Midtveisevaluering- Lea Landolt

Lea Landolt er tilknyttet Klinisk institutt 1. Veiledere er Hans Peter Marti, James Bradley Lorens og Bjørn Egil Vikse

PhD project

"Epithelial-to-mesenchymal transition in renal cell cancer and renal fibrosis"

By Lea Landolt

Abstract

Epithelial-to-mesenchymal transition (EMT) is an established driver of both malignancy as well as tumor progression and partial EMT also of solid organ fibrosis.
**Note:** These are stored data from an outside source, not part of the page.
theorem DispOp.parse_enc (op fn : BitVec 8) (x : DispOp) : DispOp.parse (DispOp.enc op fn x) = some x := by
  simp (disch := first | decide | rfl) only [DispOp.parse, DispOp.enc, getLsbD_zero, Bool.false_eq_true, Fields.srcB_setB, Fields.setB_d, Fields.setB_a, Fields.setB_c, Fields.setB_e, Fields.setB_ty, Fields.setB_cc, Fields.setB_mod, Fields.setB_g1i, Fields.setB_g1n, Fields.setB_g2i, Fields.setB_g2n, Fields.setB_sc, Fields.setB_yl, Option.bind_eq_bind, Option.bind_some, Nat.reduceSub, Nat.reduceLT, if_true, if_false, Fields.base, Fields.hdr, Fields.acc, Fields.barIx, mod1, PredDst.bits, Acc.modBits, BarIx.ofBits_bits, bfmtOf_bits, extractLsb'_append_low, extractLsb'_append_high, extractLsb'_whole, getLsbD_append, getLsbD_ofBool_zero, LTy.ofCode_code, Fmt.ofCode_code, Rm.ofCode_code, Hint.ofCode_code, Scope.ofCode_code, unitOf_bits]

theorem DispOp.enc_op (op fn : BitVec 8) (x : DispOp) : (DispOp.enc op fn x).op = op ∧ (DispOp.enc op fn x).fn = fn := ⟨rfl, rfl⟩

theorem AOnly.parse_enc (op fn : BitVec 8) (x : AOnly) : AOnly.parse (AOnly.enc op fn x) = some x := by
  simp (disch := first | decide | rfl) only [AOnly.parse, AOnly.enc, getLsbD_zero, Bool.false_eq_true, Fields.srcB_setB, Fields.setB_d, Fields.setB_a, Fields.setB_c, Fields.setB_e, Fields.setB_ty, Fields.setB_cc, Fields.setB_mod, Fields.setB_g1i, Fields.setB_g1n, Fields.setB_g2i, Fields.setB_g2n, Fields.setB_sc, Fields.setB_yl, Option.bind_eq_bind, Option.bind_some, Nat.reduceSub, Nat.reduceLT, if_true, if_false, Fields.base, Fields.hdr, Fields.acc, Fields.barIx, mod1, PredDst.bits, Acc.modBits, BarIx.ofBits_bits, bfmtOf_bits, extractLsb'_append_low, extractLsb'_append_high, extractLsb'_whole, getLsbD_append, getLsbD_ofBool_zero, LTy.ofCode_code, Fmt.ofCode_code, Rm.ofCode_code, Hint.ofCode_code, Scope.ofCode_code, unitOf_bits]

theorem AOnly.enc_op (op fn : BitVec 8) (x : AOnly) : (AOnly.enc op fn x).op = op ∧ (AOnly.enc op fn x).fn = fn := ⟨rfl, rfl⟩

theorem CallOp.parse_enc (op fn : BitVec 8) (x : CallOp) : CallOp.parse (CallOp.enc op fn x) = some x := by
  simp (disch := first | decide | rfl) only [CallOp.parse, CallOp.enc, getLsbD_zero, Bool.false_eq_true, Fields.srcB_setB, Fields.setB_d, Fields.setB_a, Fields.setB_c, Fields.setB_e, Fields.setB_ty, Fields.setB_cc, Fields.setB_mod, Fields.setB_g1i, Fields.setB_g1n, Fields.setB_g2i, Fields.setB_g2n, Fields.setB_sc, Fields.setB_yl, Option.bind_eq_bind, Option.bind_some, Nat.reduceSub, Nat.reduceLT, if_true, if_false, Fields.base, Fields.hdr, Fields.acc, Fields.barIx, mod1, PredDst.bits, Acc.modBits, BarIx.ofBits_bits, bfmtOf_bits, extractLsb'_append_low, extractLsb'_append_high, extractLsb'_whole, getLsbD_append, getLsbD_ofBool_zero, LTy.ofCode_code, Fmt.ofCode_code, Rm.ofCode_code, Hint.ofCode_code, Scope.ofCode_code, unitOf_bits]

theorem CallOp.enc_op (op fn : BitVec 8) (x : CallOp) : (CallOp.enc op fn x).op = op ∧ (CallOp.enc op fn x).fn = fn := ⟨rfl, rfl⟩

theorem CallxOp.parse_enc (op fn : BitVec 8) (x : CallxOp) : CallxOp.parse (CallxOp.enc op fn x) = some x := by
  simp (disch := first | decide | rfl) only [CallxOp.parse, CallxOp.enc, getLsbD_zero, Bool.false_eq_true, Fields.srcB_setB, Fields.setB_d, Fields.setB_a, Fields.setB_c, Fields.setB_e, Fields.setB_ty, Fields.setB_cc, Fields.setB_mod, Fields.setB_g1i, Fields.setB_g1n, Fields.setB_g2i, Fields.setB_g2n, Fields.setB_sc, Fields.setB_yl, Option.bind_eq_bind, Option.bind_some, Nat.reduceSub, Nat.reduceLT, if_true, if_false, Fields.base, Fields.hdr, Fields.acc, Fields.barIx, mod1, PredDst.bits, Acc.modBits, BarIx.ofBits_bits, bfmtOf_bits, extractLsb'_append_low, extractLsb'_append_high, extractLsb'_whole, getLsbD_append, getLsbD_ofBool_zero, LTy.ofCode_code, Fmt.ofCode_code, Rm.ofCode_code, Hint.ofCode_code, Scope.ofCode_code, unitOf_bits]

theorem CallxOp.enc_op (op fn : BitVec 8) (x : CallxOp) : (CallxOp.enc op fn x).op = op ∧ (CallxOp.enc op fn x).fn = fn := ⟨rfl, rfl⟩

theorem Bare.parse_enc (op fn : BitVec 8) (x : Bare) : Bare.parse (Bare.enc op fn x) = some x := by
  simp (disch := first | decide | rfl) only [Bare.parse, Bare.enc, getLsbD_zero, Bool.false_eq_true, Fields.srcB_setB, Fields.setB_d, Fields.setB_a, Fields.setB_c, Fields.setB_e, Fields.setB_ty, Fields.setB_cc, Fields.setB_mod, Fields.setB_g1i, Fields.setB_g1n, Fields.setB_g2i, Fields.setB_g2n, Fields.setB_sc, Fields.setB_yl, Option.bind_eq_bind, Option.bind_some, Nat.reduceSub, Nat.reduceLT, if_true, if_false, Fields.base, Fields.hdr, Fields.acc, Fields.barIx, mod1, PredDst.bits, Acc.modBits, BarIx.ofBits_bits, bfmtOf_bits, extractLsb'_append_low, extractLsb'_append_high, extractLsb'_whole, getLsbD_append, getLsbD_ofBool_zero, LTy.ofCode_code, Fmt.ofCode_code, Rm.ofCode_code, Hint.ofCode_code, Scope.ofCode_code, unitOf_bits]

theorem Bare.enc_op (op fn : BitVec 8) (x : Bare) : (Bare.enc op fn x).op = op ∧ (Bare.enc op fn x).fn = fn := ⟨rfl, rfl⟩

theorem WaitcOp.parse_enc (op fn : BitVec 8) (x : WaitcOp) : WaitcOp.parse (WaitcOp.enc op fn x) = some x := by
  simp (disch := first | decide | rfl) only [WaitcOp.parse, WaitcOp.enc, getLsbD_zero, Bool.false_eq_true, Fields.srcB_setB, Fields.setB_d, Fields.setB_a, Fields.setB_c, Fields.setB_e, Fields.setB_ty, Fields.setB_cc, Fields.setB_mod, Fields.setB_g1i, Fields.setB_g1n, Fields.setB_g2i, Fields.setB_g2n, Fields.setB_sc, Fields.setB_yl, Option.bind_eq_bind, Option.bind_some, Nat.reduceSub, Nat.reduceLT, if_true, if_false, Fields.base, Fields.hdr, Fields.acc, Fields.barIx, mod1, PredDst.bits, Acc.modBits, BarIx.ofBits_bits, bfmtOf_bits, extractLsb'_append_low, extractLsb'_append_high, extractLsb'_whole, getLsbD_append, getLsbD_ofBool_zero, LTy.ofCode_code, Fmt.ofCode_code, Rm.ofCode_code, Hint.ofCode_code, Scope.ofCode_code, unitOf_bits]

theorem WaitcOp.enc_op (op fn : BitVec 8) (x : WaitcOp) : (WaitcOp.enc op fn x).op = op ∧ (WaitcOp.enc op fn x).fn = fn := ⟨rfl, rfl⟩

theorem SreadOp.parse_enc (op fn : BitVec 8) (x : SreadOp) : SreadOp.parse (SreadOp.enc op fn x) = some x := by
  simp (disch := first | decide | rfl) only [SreadOp.parse, SreadOp.enc, getLsbD_zero, Bool.false_eq_true, Fields.srcB_setB, Fields.setB_d, Fields.setB_a, Fields.setB_c, Fields.setB_e, Fields.setB_ty, Fields.setB_cc, Fields.setB_mod, Fields.setB_g1i, Fields.setB_g1n, Fields.setB_g2i, Fields.setB_g2n, Fields.setB_sc, Fields.setB_yl, Option.bind_eq_bind, Option.bind_some, Nat.reduceSub, Nat.reduceLT, if_true, if_false, Fields.base, Fields.hdr, Fields.acc, Fields.barIx, mod1, PredDst.bits, Acc.modBits, BarIx.ofBits_bits, bfmtOf_bits, extractLsb'_append_low, extractLsb'_append_high, extractLsb'_whole, getLsbD_append, getLsbD_ofBool_zero, LTy.ofCode_code, Fmt.ofCode_code, Rm.ofCode_code, Hint.ofCode_code, Scope.ofCode_code, unitOf_bits]

theorem SreadOp.enc_op (op fn : BitVec 8) (x : SreadOp) : (SreadOp.enc op fn x).op = op ∧ (SreadOp.enc op fn x).fn = fn := ⟨rfl, rfl⟩

theorem LdOp.parse_enc (op fn : BitVec 8) (x : LdOp) : LdOp.parse (LdOp.enc op fn x) = some x := by
  simp (disch := first | decide | rfl) only [LdOp.parse, LdOp.enc, getLsbD_zero, Bool.false_eq_true, Fields.srcB_setB, Fields.setB_d, Fields.setB_a, Fields.setB_c, Fields.setB_e, Fields.setB_ty, Fields.setB_cc, Fields.setB_mod, Fields.setB_g1i, Fields.setB_g1n, Fields.setB_g2i, Fields.setB_g2n, Fields.setB_sc, Fields.setB_yl, Option.bind_eq_bind, Option.bind_some, Nat.reduceSub, Nat.reduceLT, if_true, if_false, Fields.base, Fields.hdr, Fields.acc, Fields.barIx, mod1, PredDst.bits, Acc.modBits, BarIx.ofBits_bits, bfmtOf_bits, extractLsb'_append_low, extractLsb'_append_high, extractLsb'_whole, getLsbD_append, getLsbD_ofBool_zero, LTy.ofCode_code, Fmt.ofCode_code, Rm.ofCode_code, Hint.ofCode_code, Scope.ofCode_code, unitOf_bits]

theorem LdOp.enc_op (op fn : BitVec 8) (x : LdOp) : (LdOp.enc op fn x).op = op ∧ (LdOp.enc op fn x).fn = fn := ⟨rfl, rfl⟩

theorem StOp.parse_enc (op fn : BitVec 8) (x : StOp) : StOp.parse (StOp.enc op fn x) = some x := by
  simp (disch := first | decide | rfl) only [StOp.parse, StOp.enc, getLsbD_zero, Bool.false_eq_true, Fields.srcB_setB, Fields.setB_d, Fields.setB_a, Fields.setB_c, Fields.setB_e, Fields.setB_ty, Fields.setB_cc, Fields.setB_mod, Fields.setB_g1i, Fields.setB_g1n, Fields.setB_g2i, Fields.setB_g2n, Fields.setB_sc, Fields.setB_yl, Option.bind_eq_bind, Option.bind_some, Nat.reduceSub, Nat.reduceLT, if_true, if_false, Fields.base, Fields.hdr, Fields.acc, Fields.barIx, mod1, PredDst.bits, Acc.modBits, BarIx.ofBits_bits, bfmtOf_bits, extractLsb'_append_low, extractLsb'_append_high, extractLsb'_whole, getLsbD_append, getLsbD_ofBool_zero, LTy.ofCode_code, Fmt.ofCode_code, Rm.ofCode_code, Hint.ofCode_code, Scope.ofCode_code, unitOf_bits]

theorem StOp.enc_op (op fn : BitVec 8) (x : StOp) : (StOp.enc op fn x).op = op ∧ (StOp.enc op fn x).fn = fn := ⟨rfl, rfl⟩

theorem PrefOp.parse_enc (op fn : BitVec 8) (x : PrefOp) : PrefOp.parse (PrefOp.enc op fn x) = some x := by
  simp (disch := first | decide | rfl) only [PrefOp.parse, PrefOp.enc, getLsbD_zero, Bool.false_eq_true, Fields.srcB_setB, Fields.setB_d, Fields.setB_a, Fields.setB_c, Fields.setB_e, Fields.setB_ty, Fields.setB_cc, Fields.setB_mod, Fields.setB_g1i, Fields.setB_g1n, Fields.setB_g2i, Fields.setB_g2n, Fields.setB_sc, Fields.setB_yl, Option.bind_eq_bind, Option.bind_some, Nat.reduceSub, Nat.reduceLT, if_true, if_false, Fields.base, Fields.hdr, Fields.acc, Fields.barIx, mod1, PredDst.bits, Acc.modBits, BarIx.ofBits_bits, bfmtOf_bits, extractLsb'_append_low, extractLsb'_append_high, extractLsb'_whole, getLsbD_append, getLsbD_ofBool_zero, LTy.ofCode_code, Fmt.ofCode_code, Rm.ofCode_code, Hint.ofCode_code, Scope.ofCode_code, unitOf_bits]

theorem PrefOp.enc_op (op fn : BitVec 8) (x : PrefOp) : (PrefOp.enc op fn x).op = op ∧ (PrefOp.enc op fn x).fn = fn := ⟨rfl, rfl⟩

theorem CctlOp.parse_enc (op fn : BitVec 8) (x : CctlOp) : CctlOp.parse (CctlOp.enc op fn x) = some x := by
  simp (disch := first | decide | rfl) only [CctlOp.parse, CctlOp.enc, getLsbD_zero, Bool.false_eq_true, Fields.srcB_setB, Fields.setB_d, Fields.setB_a, Fields.setB_c, Fields.setB_e, Fields.setB_ty, Fields.setB_cc, Fields.setB_mod, Fields.setB_g1i, Fields.setB_g1n, Fields.setB_g2i, Fields.setB_g2n, Fields.setB_sc, Fields.setB_yl, Option.bind_eq_bind, Option.bind_some, Nat.reduceSub, Nat.reduceLT, if_true, if_false, Fields.base, Fields.hdr, Fields.acc, Fields.barIx, mod1, PredDst.bits, Acc.modBits, BarIx.ofBits_bits, bfmtOf_bits, extractLsb'_append_low, extractLsb'_append_high, extractLsb'_whole, getLsbD_append, getLsbD_ofBool_zero, LTy.ofCode_code, Fmt.ofCode_code, Rm.ofCode_code, Hint.ofCode_code, Scope.ofCode_code, unitOf_bits]

theorem CctlOp.enc_op (op fn : BitVec 8) (x : CctlOp) : (CctlOp.enc op fn x).op = op ∧ (CctlOp.enc op fn x).fn = fn := ⟨rfl, rfl⟩

theorem AtomOp.parse_enc (op fn : BitVec 8) (x : AtomOp) : AtomOp.parse (AtomOp.enc op fn x) = some x := by
  simp (disch := first | decide | rfl) only [AtomOp.parse, AtomOp.enc, getLsbD_zero, Bool.false_eq_true, Fields.srcB_setB, Fields.setB_d, Fields.setB_a, Fields.setB_c, Fields.setB_e, Fields.setB_ty, Fields.setB_cc, Fields.setB_mod, Fields.setB_g1i, Fields.setB_g1n, Fields.setB_g2i, Fields.setB_g2n, Fields.setB_sc, Fields.setB_yl, Option.bind_eq_bind, Option.bind_some, Nat.reduceSub, Nat.reduceLT, if_true, if_false, Fields.base, Fields.hdr, Fields.acc, Fields.barIx, mod1, PredDst.bits, Acc.modBits, BarIx.ofBits_bits, bfmtOf_bits, extractLsb'_append_low, extractLsb'_append_high, extractLsb'_whole, getLsbD_append, getLsbD_ofBool_zero, LTy.ofCode_code, Fmt.ofCode_code, Rm.ofCode_code, Hint.ofCode_code, Scope.ofCode_code, unitOf_bits]

theorem AtomOp.enc_op (op fn : BitVec 8) (x : AtomOp) : (AtomOp.enc op fn x).op = op ∧ (AtomOp.enc op fn x).fn = fn := ⟨rfl, rfl⟩

theorem RedOp.parse_enc (op fn : BitVec 8) (x : RedOp) : RedOp.parse (RedOp.enc op fn x) = some x := by
  simp (disch := first | decide | rfl) only [RedOp.parse, RedOp.enc, getLsbD_zero, Bool.false_eq_true, Fields.srcB_setB, Fields.setB_d, Fields.setB_a, Fields.setB_c, Fields.setB_e, Fields.setB_ty, Fields.setB_cc, Fields.setB_mod, Fields.setB_g1i, Fields.setB_g1n, Fields.setB_g2i, Fields.setB_g2n, Fields.setB_sc, Fields.setB_yl, Option.bind_eq_bind, Option.bind_some, Nat.reduceSub, Nat.reduceLT, if_true, if_false, Fields.base, Fields.hdr, Fields.acc, Fields.barIx, mod1, PredDst.bits, Acc.modBits, BarIx.ofBits_bits, bfmtOf_bits, extractLsb'_append_low, extractLsb'_append_high, extractLsb'_whole, getLsbD_append, getLsbD_ofBool_zero, LTy.ofCode_code, Fmt.ofCode_code, Rm.ofCode_code, Hint.ofCode_code, Scope.ofCode_code, unitOf_bits]

theorem RedOp.enc_op (op fn : BitVec 8) (x : RedOp) : (RedOp.enc op fn x).op = op ∧ (RedOp.enc op fn x).fn = fn := ⟨rfl, rfl⟩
After having established the method to sequence mRNA from archival formalin-fixed and paraffin embedded (FFPE) kidney biopsies, we have characterized markers associated with EMT in both clear cell renal cancer tissues and in kidney fibrosis tissues. We then have analysed mRNA sequencing data of renal cancer tissues in the light of EMT and seen that augmented EMT is a prominent feature and correlates with worse patient survival.

To study EMT in kidney fibrosis, we have blocked Axl receptor tyrosine kinase by BGB324 in a murine kidney fibrosis model (unilateral ureteral obstruction, UUO) over two weeks. First results demonstrated a reduced EMT and fibrosis development in the BGB324 treated group of mice as compared to vehicle and other control groups. In conclusion, inhibition of Axl and EMT represent promising targets to treat clear cell kidney cancer and kidney fibrosis.